The firmness in barley prices comes in spite of international commentary suggesting barley prices remain overheated in relation to other grains.

Mr Whitelaw said there was merit in that comment.

“In terms of use in rations for animals such as pigs and poultry then we would recommend you left it out, the nutritional value you are getting per dollar compared to wheat does not stack up,” he said.

However he did not see prices falling.

“You’ve strong demand both from the domestic market and from China and that is likely to keep prices at a similar range.

“For some, it will just be a matter of what is available to get them through as they will need to buy more grain before any new crop comes on line, having been buying hand to mouth.

Richard Perkins, Market Check, said easily available stocks of feed barley had been sold already.

“An exporter is not going to find easy parcels ready to go, there may be barley still on-farm but in general it is not going to be simple to get hold of,” Mr Perkins said.

“We’re very close with what has been exported and what is booked on the stem to having barley sold out.”

Market Check data shows that the vast majority of barley available for export has already gone.

“Prices are more competitive for exporters in the south where there isn’t as strong a domestic demand but many farmers will now decide to hang on to any unsold grain as a drought hedge, whether for their own livestock or to see if there is a strong drought premium through the growing season,” Mr Perkins said.

With a true autumn break yet to arrive livestock producers in colder areas are resigned to a longer period of feeding as pastures will struggle to generate meaningful feed before winter dormancy sets in.

Mr Perkins said all this meant barley was likely to stay at current levels pricewise.
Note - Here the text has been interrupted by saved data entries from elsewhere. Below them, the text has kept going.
-- ==== Sys2Proof/Syntax.lean ====
section
/-! DEFINITION. The instructions and events of the opcode table, one constructor per row; operands as the word
formats of R58 and R59 carry them. Rows without an encoding are steps of engines, hub, host and firmware: they carry no
field, and their operands come in State.arg, an `EvArg` (a constructor of an inductive this large cannot carry fields at
its end in compiled code). -/

namespace Sys2Proof

/-- L3: two or three lane registers, VB or a uniform register (R58). -/
structure R3Op where
  stl : BitVec 2
  vd : BitVec 6
  va : BitVec 6
  vb : BitVec 6
  hv : BitVec 1
  ty : BitVec 2
  kb : BitVec 1
  deriving DecidableEq, Repr

/-- L3 with the type fixed by the opcode (PERMB, DOT4). -/
structure R3wOp where
  stl : BitVec 2
  vd : BitVec 6
  va : BitVec 6
  vb : BitVec 6
  hv : BitVec 1
  kb : BitVec 1
  deriving DecidableEq, Repr

/-- CM: a comparison into a mask register. -/
structure CmpOp where
  stl : BitVec 2
  cc : BitVec 3
  md : BitVec 3
  va : BitVec 6
  vb : BitVec 6
  hv : BitVec 1
  ty : BitVec 2
  kb : BitVec 1
  deriving DecidableEq, Repr

/-- SEL: VD, VA and the selecting mask. -/
structure SelOp where
  stl : BitVec 2
  vd : BitVec 6
  va : BitVec 6
  ms : BitVec 3
  hv : BitVec 1
  ty : BitVec 2
  deriving DecidableEq, Repr

/-- Unary L3 with its sub-code in VB. -/
structure UnOp where
  stl : BitVec 2
  vd : BitVec 6
  va : BitVec 6
  hv : BitVec 1
  ty : BitVec 2
  deriving DecidableEq, Repr

/-- MOV of a uniform register. -/
structure MovUOp where
  stl : BitVec 2
  vd : BitVec 6
  ku : BitVec 6
  hv : BitVec 1
  ty : BitVec 2
  deriving DecidableEq, Repr

/-- L2I: VD, VA and IMM8. -/
structure Im8Op where
  stl : BitVec 2
  vd : BitVec 6
  va : BitVec 6
  imm : BitVec 8
  ty : BitVec 2
  deriving DecidableEq, Repr

/-- L2I: an immediate shift count. -/
structure ShIOp where
  stl : BitVec 2
  vd : BitVec 6
  va : BitVec 6
  cnt : BitVec 6
  ty : BitVec 2
  deriving DecidableEq, Repr

/-- LI: VD and IMM14. -/
structure Im14Op where
  stl : BitVec 2
  vd : BitVec 6
  imm : BitVec 14
  ty : BitVec 2
  deriving DecidableEq, Repr

/-- LV: CVT. -/
structure CvtOp where
  stl : BitVec 2
  vd : BitVec 6
  va : BitVec 6
  td : BitVec 4
  ts : BitVec 4
  rnd : BitVec 2
  deriving DecidableEq, Repr

/-- LQ: CVTNB and CVTNBX. -/
structure QuantOp where
  stl : BitVec 2
  vd : BitVec 6
  va : BitVec 6
  g : BitVec 3
  nf : BitVec 2
  bl : BitVec 1
  hf : BitVec 2
  deriving DecidableEq, Repr

/-- L2I: HAD, IMM8 is the length. -/
structure HadOp where
  stl : BitVec 2
  vd : BitVec 6
  va : BitVec 6
  imm : BitVec 8
  deriving DecidableEq, Repr

/-- VOTE, sub-codes 0 to 3. -/
structure VoteOp where
  stl : BitVec 2
  vd : BitVec 6
  va : BitVec 6
  form : BitVec 2
  hv : BitVec 1
  ty : BitVec 2
  deriving DecidableEq, Repr

/-- WRED and WSCAN, the operation in VB. -/
structure RedOp where
  stl : BitVec 2
  vd : BitVec 6
  va : BitVec 6
  op : BitVec 6
  hv : BitVec 1
  ty : BitVec 2
  deriving DecidableEq, Repr

/-- LB. -/
structure BrOp where
  stl : BitVec 2
  va : BitVec 6
  hv : BitVec 1
  cc : BitVec 3
  off : BitVec 12
  deriving DecidableEq, Repr

/-- LJ and GJ. -/
structure JmpOp where
  stl : BitVec 2
  off : BitVec 22
  deriving DecidableEq, Repr

/-- L3 with VA only. -/
structure IndOp where
  stl : BitVec 2
  va : BitVec 6
  hv : BitVec 1
  deriving DecidableEq, Repr

/-- LC, and GL of KCALL (VD is the link register field). -/
structure CallOp where
  stl : BitVec 2
  vd : BitVec 6
  off : BitVec 16
  deriving DecidableEq, Repr

/-- CALLI: link and target. -/
structure IndLOp where
  stl : BitVec 2
  vd : BitVec 6
  va : BitVec 6
  hv : BitVec 1
  deriving DecidableEq, Repr

/-- LK. -/
structure ForkOp where
  stl : BitVec 2
  va : BitVec 6
  cnt : BitVec 4
  off : BitVec 12
  deriving DecidableEq, Repr

/-- REJOIN: VB or a uniform register. -/
structure RejOp where
  stl : BitVec 2
  vb : BitVec 6
  hv : BitVec 1
  kb : BitVec 1
  deriving DecidableEq, Repr

/-- LL with an immediate count. -/
structure LoopIOp where
  stl : BitVec 2
  cnt : BitVec 9
  off : BitVec 12
  deriving DecidableEq, Repr

/-- LL with a uniform count. -/
structure LoopUOp where
  stl : BitVec 2
  kc : BitVec 6
  off : BitVec 12
  deriving DecidableEq, Repr

/-- No operands. -/
structure NulOp where
  stl : BitVec 2
  deriving DecidableEq, Repr

/-- LM: load or store. -/
structure MemOp where
  stl : BitVec 2
  vd : BitVec 6
  va : BitVec 6
  msk : BitVec 3
  off : BitVec 4
  sz : BitVec 2
  hv : BitVec 1
  deriving DecidableEq, Repr

/-- LM of a strong access. -/
structure StrongOp where
  stl : BitVec 2
  vd : BitVec 6
  va : BitVec 6
  msk : BitVec 3
  scope : BitVec 3
  sp : BitVec 1
  sz : BitVec 2
  hv : BitVec 1
  deriving DecidableEq, Repr

/-- LA. -/
structure AtomOp where
  stl : BitVec 2
  vd : BitVec 6
  va : BitVec 6
  aop : BitVec 4
  ord : BitVec 2
  scope : BitVec 3
  hv : BitVec 1
  deriving DecidableEq, Repr

/-- LA in the own scratchpad, no scope. -/
structure AtomSOp where
  stl : BitVec 2
  vd : BitVec 6
  va : BitVec 6
  aop : BitVec 4
  ord : BitVec 2
  hv : BitVec 1
  deriving DecidableEq, Repr

/-- LF. -/
structure FenOp where
  stl : BitVec 2
  ord : BitVec 2
  scope : BitVec 3
  deriving DecidableEq, Repr

/-- LM of PREF. -/
structure PreOp where
  stl : BitVec 2
  lvl : BitVec 2
  va : BitVec 6
  msk : BitVec 3
  off : BitVec 4
  sz : BitVec 2
  hv : BitVec 1
  deriving DecidableEq, Repr

/-- GI. -/
structure KImmOp where
  stl : BitVec 2
  kd : BitVec 6
  ka : BitVec 6
  imm : BitVec 10
  deriving DecidableEq, Repr

/-- G3 with three registers. -/
structure K3Op where
  stl : BitVec 2
  kd : BitVec 6
  ka : BitVec 6
  kb : BitVec 6
  deriving DecidableEq, Repr

/-- KCMP. -/
structure KCcOp where
  stl : BitVec 2
  kd : BitVec 6
  ka : BitVec 6
  kb : BitVec 6
  cc : BitVec 4
  deriving DecidableEq, Repr

/-- KD and KA. -/
structure K2Op where
  stl : BitVec 2
  kd : BitVec 6
  ka : BitVec 6
  deriving DecidableEq, Repr

/-- GL of MOVK. -/
structure KHalfOp where
  stl : BitVec 2
  kd : BitVec 6
  imm : BitVec 16
  deriving DecidableEq, Repr

/-- GB. -/
structure KBrOp where
  stl : BitVec 2
  ka : BitVec 6
  cc : BitVec 4
  off : BitVec 12
  deriving DecidableEq, Repr

/-- KA only. -/
structure K1Op where
  stl : BitVec 2
  ka : BitVec 6
  deriving DecidableEq, Repr

/-- GE with a barrier number. -/
structure KNOp where
  stl : BitVec 2
  n : BitVec 3
  deriving DecidableEq, Repr

/-- WAITANY. -/
structure KWaitOp where
  stl : BitVec 2
  ka : BitVec 6
  n : BitVec 3
  deriving DecidableEq, Repr

/-- GS: SRD and SWR. -/
structure SrOp where
  stl : BitVec 2
  dk : BitVec 1
  reg : BitVec 7
  spr : BitVec 10
  deriving DecidableEq, Repr

/-- GI of TRAP. -/
structure KTrapOp where
  stl : BitVec 2
  imm : BitVec 10
  deriving DecidableEq, Repr

/-- Xcorgon R-type. -/
structure XcOp where
  rs2 : BitVec 5
  rs1 : BitVec 5
  rd : BitVec 5
  deriving DecidableEq, Repr

/-- Xcorgon SWAIT. -/
structure XcWOp where
  rs1 : BitVec 5
  rd : BitVec 5
  deriving DecidableEq, Repr

/-- The operands of an event row; the meaning of each row says which fields it uses and as what. -/
structure EvArg where
  a : Nat := 0
  b : Nat := 0
  c : Nat := 0
  d : Nat := 0
  flag : Bool := false
  v : W64 := 0
  w : W64 := 0
  data : List Byte := []
  nums : List Nat := []
  deriving DecidableEq, Repr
“With the dry conditions and the continued demand I can’t see the price cooling too much, even if there is a good northern hemisphere coarse grain harvest as Australian supplies will be running low until our new crop comes on board.”

Mr Whitelaw said it was not just barley values that had appreciated this year.

“Sorghum values are very strong.”

Looking towards new crop Mr Whitelaw said there could be a drop in price if there was a large swing into barley.

There are rumblings there will be a large barley plant this year, both due to the good price on offer at present and due to the fact it is a crop that can handle dry conditions.

“If you’re putting it in for agronomic reasons, fine, but you’d be worried if people were chasing the price.”